Glutaredoxin-related protein 5, mitochondrial (GLRX5)
The protein contains 157 amino acids for an estimated molecular weight of 16628 Da.
Monothiol glutaredoxin involved in mitochondrial iron-sulfur (Fe/S) cluster transfer (PubMed:20364084, PubMed:23615440). Receives 2Fe/2S clusters from scaffold protein ISCU and mediates their transfer to apoproteins, to the 4Fe/FS cluster biosynthesis machinery, or export from mitochondrion (PubMed:20364084, PubMed:23615440, PubMed:24334290). Required for normal regulation of hemoglobin synthesis by the iron-sulfur protein ACO1 (PubMed:20364084). (updated: Feb. 10, 2021)

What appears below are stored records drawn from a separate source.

/-- Counting up by one is exact up to `2^53`. -/
theorem f64OfU64_fadd_one {k : Nat} (hk : k ≤ 2 ^ 53) : fadd (f64OfU64 k) F64.one = f64OfU64 (k + 1) := by
  obtain ⟨e, f, hfin, hscaled⟩ := f64OfU64_exact hk
  rw [hfin, fadd_fin_false (scaled_one ▸ Nat.two_pow_pos _), hscaled, scaled_one, f64OfU64_eq, Nat.add_mul, Nat.one_mul]

/-- A sum of ones counts its terms, up to `2^53` (R143). -/
theorem zetaSum_uniform {n : Nat} (hn : n ≤ 2 ^ 53) : zetaSum config.pow64 F64.zero n = f64OfU64 n := by
  induction n with
  | zero => rw [zetaSum]; decide +kernel
  | succ n ih => rw [zetaSum, ih (by omega), config_pow64, pow64_zero, f64OfU64_fadd_one (by omega)]

/-- A value not above a representable magnitude does not overflow. -/
theorem lt_overflow_of_le_rep {k num den : Nat} (hd : 0 < den) (hk : Rep k) (h : num ≤ k * den) :
    num < overflowUnits * den := by
  by_contra hov
  have hbig := ((roundNearest_overflow num den hd).mpr (not_lt.mp hov)).trans (roundNearest_le hd hk h)
  obtain ⟨e, f, rfl⟩ := hk
  have hmax := scaled_lt e f
  omega

/-- `1 - q` for a `q` from `+0.0` to below `1.0` is finite and not zero. -/
theorem one_fsub_ne_zero {e : Fin 2047} {f : BitVec 52} (h : scaled e f < 2 ^ 1074) :
    ∃ e' f', fsub F64.one (.fin false e f) = .fin false e' f' ∧ scaled e' f' ≠ 0 := by
  have hone : Rep (2 ^ 1074) := ⟨1023, 0#52, scaled_one⟩
  have hpos : 1 * 1 ≤ 2 ^ 1074 - scaled e f := by omega
  obtain ⟨e', f', hfin, hscaled⟩ :=
    roundScaled_finite false (2 ^ 1074 - scaled e f) 1 Nat.one_pos (lt_overflow_of_le_rep Nat.one_pos hone (by omega))
  refine ⟨e', f', ?_, ?_⟩
  · rw [one_fsub_fin, if_neg h.ne, if_pos h, hfin]
  · rw [hscaled]
    exact Nat.one_le_iff_ne_zero.mp (le_roundNearest Nat.one_pos ⟨0, 1#52, rfl⟩ hpos)

/-- `2/n` is below `1.0` from `n = 3` on: before rounding it is at most three quarters. -/
theorem two_fdiv_lt_one {n : Nat} (h3 : 3 ≤ n) (hn : n ≤ 2 ^ 53) :
    ∃ e f, fdiv F64.two (f64OfU64 n) = .fin false e f ∧ scaled e f < 2 ^ 1074 := by
  obtain ⟨e, f, hfin, hscaled⟩ := f64OfU64_exact hn
  have hpos : 0 < scaled e f := by omega
  have hrep : Rep (3 * 2 ^ 1072) := Rep.of_shifted (by norm_num) (by norm_num)
  have hle : scaled 1024 0#52 * 2 ^ 1074 ≤ 3 * 2 ^ 1072 * scaled e f := by
    rw [scaled_two, hscaled]
    omega
  obtain ⟨e', f', hquot, hround⟩ :=
    roundScaled_finite (false != false) _ _ hpos (lt_overflow_of_le_rep hpos hrep hle)
  refine ⟨e', f', ?_, ?_⟩
  · rw [hfin, fdiv_fin hpos.ne', hquot, bne_self_eq_false]
  · rw [hround]
    exact (roundNearest_le hpos hrep hle).trans_lt (by norm_num)

/-- `eta` of a uniform context of three or more: a quotient of two equal numbers (R143). -/
theorem zipfEta_uniform {n : Nat} (h3 : 3 ≤ n) (hn : n ≤ 2 ^ 53) :
    zipfEta config.pow64 (f64OfU64 n) F64.one (f64OfU64 n) F64.two = F64.one := by
  obtain ⟨e, f, hquot, hlt⟩ := two_fdiv_lt_one h3 hn
  obtain ⟨e', f', hsub, hne⟩ := one_fsub_ne_zero hlt
  rw [zipfEta, config_pow64, pow64_one, hquot, hsub, fdiv_self_fin false e' f' hne]

/-- The context of either zero: the exponent of the sum is `+0.0`, so that the sum counts its terms, and that of `eta` is `1.0`,
so that no power is left open (R143). -/
theorem zipfContext_uniform {n : Word64} (hn : n.toNat ≤ 2 ^ 53) (neg : Bool) :
    zipfContext config n (.fin neg 0 0#52) =
      { valid := true
        n := n
        theta := .fin neg 0 0#52
        alphaExp := F64.one
        zetan := f64OfU64 n.toNat
        zeta2 := F64.two
        eta := zipfEta config.pow64 (f64OfU64 n.toNat) F64.one (f64OfU64 n.toNat) F64.two } := by
  have hnt : fsub F64.zero (.fin neg 0 0#52) = F64.zero := by cases neg <;> decide +kernel
  have hexp : fsub F64.one (.fin neg 0 0#52) = F64.one := by cases neg <;> decide +kernel
  have hdiv : fdiv F64.one F64.one = F64.one := by decide +kernel
  have hzeta2 : zetaTwo config.pow64 F64.zero = F64.two := by
    rw [zetaTwo_eq, config_pow64, pow64_zero]
    decide +kernel
  rw [zipfContext, hnt, hexp, hdiv, hzeta2, zetaSum_uniform hn]

/-- Settles O38: the two patterns are those of the zeros, which pass the test on `theta`. -/
theorem uniformContext : Obligations.UniformContext := by
  intro s h0 hn hzero
  obtain ⟨neg, htheta⟩ : ∃ neg, f64OfBits s.a1 = .fin neg 0 0#52 := by
    obtain h | h := hzero
    · exact ⟨false, by rw [h]; rfl⟩
    · exact ⟨true, by rw [h]; rfl⟩
  have hok : thetaOk (.fin neg 0 0#52) = true := by cases neg <;> decide +kernel
  refine ⟨_, zipfInitThetaWith_ok h0 (by rwa [htheta]), ?_⟩
  rw [setOk_zipf, setZipf_zipf, htheta, zipfContext_uniform hn]
  exact ⟨rfl, rfl, rfl, rfl, rfl, fun h3 => zipfEta_uniform h3 hn⟩

end Sys2Proof.Machine
end
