-- ==== Sys2Proof/Syntax.lean ====
section
/-! DEFINITION. The abstract syntax: the operand forms of R80 to R86 and one constructor per row of the opcode
table (194 encoded instructions, then the 100 device events, which have no instruction word). -/
namespace Sys2Proof

/-- A scalar source operand (kind S of R80, codes of R81). -/
inductive SSrc where
  | reg (r : Fin 64)
  | latch (k : Fin 8)
  | zero | wave | core
  /-- inline integer: the code less 0x90; 0 to 63 stand for themselves, 64 to 79 for -16 to -1 -/
  | inl (n : Fin 80)
  /-- floating constant: the code less 0xE0 (R83) -/
  | fconst (n : Fin 16)
  /-- the literal word of a Quadiner instruction (R84) -/
  | lit (w : Word)
  /-- the IMM16 of a Bintodal instruction (R94) -/
  | imm (w : Half)
deriving DecidableEq, Repr

/-- A vector source operand (kind V of R80, codes of R81). -/
inductive VSrc where
  | reg (r : Fin 128)
  | latch (k : Fin 8)
  | zero | lane | wave | plane | core
  | inl (n : Fin 80)
  | fconst (n : Fin 16)
  | lit (w : Word)
  | imm (w : Half)
deriving DecidableEq, Repr

/-- A vector destination (kind Vd): a register, or NW, the latches only (R23, R80). -/
inductive VDst where
  | reg (r : Fin 128)
  | nw
deriving DecidableEq, Repr

/-- A scalar destination (kind Sd): a register, or NW. -/
inductive SDst where
  | reg (r : Fin 64)
  | nw
deriving DecidableEq, Repr

/-- A predicate selector (kind P): p0 to p7, or the complement of one. -/
structure PSel where
  neg : Bool
  p : Fin 8
deriving DecidableEq, Repr

/-- Element types in the order of their codes (R53). -/
inductive EType where
  | int32 | uint32 | int64 | uint64 | int16 | uint16 | int8 | uint8
  | f32 | bf16 | f16 | e4m3 | e5m2 | sx8 | sx5 | sx3
deriving DecidableEq, Repr

/-- The members of the SX family (R69). -/
inductive SxFmt where
  | sx8 | sx5 | sx3
deriving DecidableEq, Repr

/-- The fields of MODE that SETMF names (R117). -/
inductive ModeField where
  | guard | etype | scope | ord | round | sat
deriving DecidableEq, Repr

/-- The scopes 1 to 6 of R20. -/
inductive Scope where
  | core | cluster | die | stack | interposer | package
deriving DecidableEq, Repr

/-- The orders 1 to 3 of R20. -/
inductive FenceOrd where
  | acquire | release | acqRel
deriving DecidableEq, Repr

/-- The B operand of FENCE (R86). -/
structure FenceOp where
  scope : Scope
  ord : FenceOrd
deriving DecidableEq, Repr

/-- The address space named by the D field of WAITA (R179). -/
inductive Space where
  | global | core | cluster | stack
deriving DecidableEq, Repr

/-- The control registers of R131, in the order of their numbers. -/
inductive CReg where
  | time | elapsed | context | waypart | sillage | trapvec | spawntmr | ctxmode | cring | trapframe
deriving DecidableEq, Repr
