/-- An atomic on cluster memory, at the lane word of A. (DEDUCED, log 17.) -/
def clusterAtomic (i : Instr) (opc : Nat) (d : VDst) (a : VSrc) (g : State → Group) (s : State) : Host.Outcome State Fault Refusal :=
  issueOp i s (fun s =>
    let wide := etIs64 s.etype
    s.rmwFlow opc { space := .cluster, access := .rmw, z := wordBytes s.etype, lanes := s.activeLanes (fun l => (s.readVWord s.etype a l).setWidth 64) } (g s)
      (some (.vec (vdstReg d) wide)) (s.putV d wide (fun _ => 0)) (fun u old => u.putV d wide (fun l => BitVec.ofNat 64 (old l))))

def execAaddc (d : VDst) (a b : VSrc) (s : State) := clusterAtomic (.aaddc d a b) 0xC8 d a (gAdd b) s
def execCasc (d : Fin 128) (a b : VSrc) (s : State) :=
  clusterAtomic (.casc d a b) 0xC9 (.reg d) a
    (fun s => casGroup (fun l => (s.curWave.vlane (etIs64 s.etype) d.val l).toNat) (s.rmwOperand b)) s

end Sys2Proof.Machine
end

Protein identification was indicated in the following studies:
- Wilson and co-workers. (2016) Comparison of the Proteome of Adult and Cord Erythroid Cells, and Changes in the Proteome Following Reticulocyte Maturation. Mol Cell Proteomics. 15(6), 1938-1946.
- Bryk and co-workers. (2017) Quantitative Analysis of Human Red Blood Cell Proteome. J Proteome Res. 16(8), 2752-2761.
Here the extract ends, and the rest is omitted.